══ PROVIDED RECORDS ══

-- ==== Sys2Proof/Machine/Arithmetic.lean ====
section
/-! DEFINITION. The meanings of ADD and MUL (43_arithmetic.md). -/

namespace Sys2Proof.Machine

/-- wrap64: the s64 congruent to an integer modulo two to the 64 (00_scope.md section 5.1; rule R112, decision D6). -/
def wrap64 (v : Int) : Word := BitVec.ofInt 64 v

/-- The exact sum in Z, then wrapped (rules R110, R112). -/
def sumCells (p q : Word) : Word := wrap64 (p.toInt + q.toInt)

/-- The exact signed product in Z, then wrapped (rules R111, R112). -/
def productCells (p q : Word) : Word := wrap64 (p.toInt * q.toInt)

/-- ADD (rule R110). -/
def execAdd (m1 m2 : Mode) (s : State) : Host.Outcome State Fault Refusal :=
  .next (binaryToMemory 1 sumCells m1 m2 s)

/-- MUL (rule R111). -/
def execMul (m1 m2 : Mode) (s : State) : Host.Outcome State Fault Refusal :=
  .next (binaryToMemory 2 productCells m1 m2 s)

end Sys2Proof.Machine
end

═══

§ ACTION ITEM:
If a line in the data above holds the string "wrapped", copy it.

§ THE ANSWER:
/-- The exact sum in Z, then wrapped (rules R110, R112). -/
/-- The exact signed product in Z, then wrapped (rules R111, R112). -/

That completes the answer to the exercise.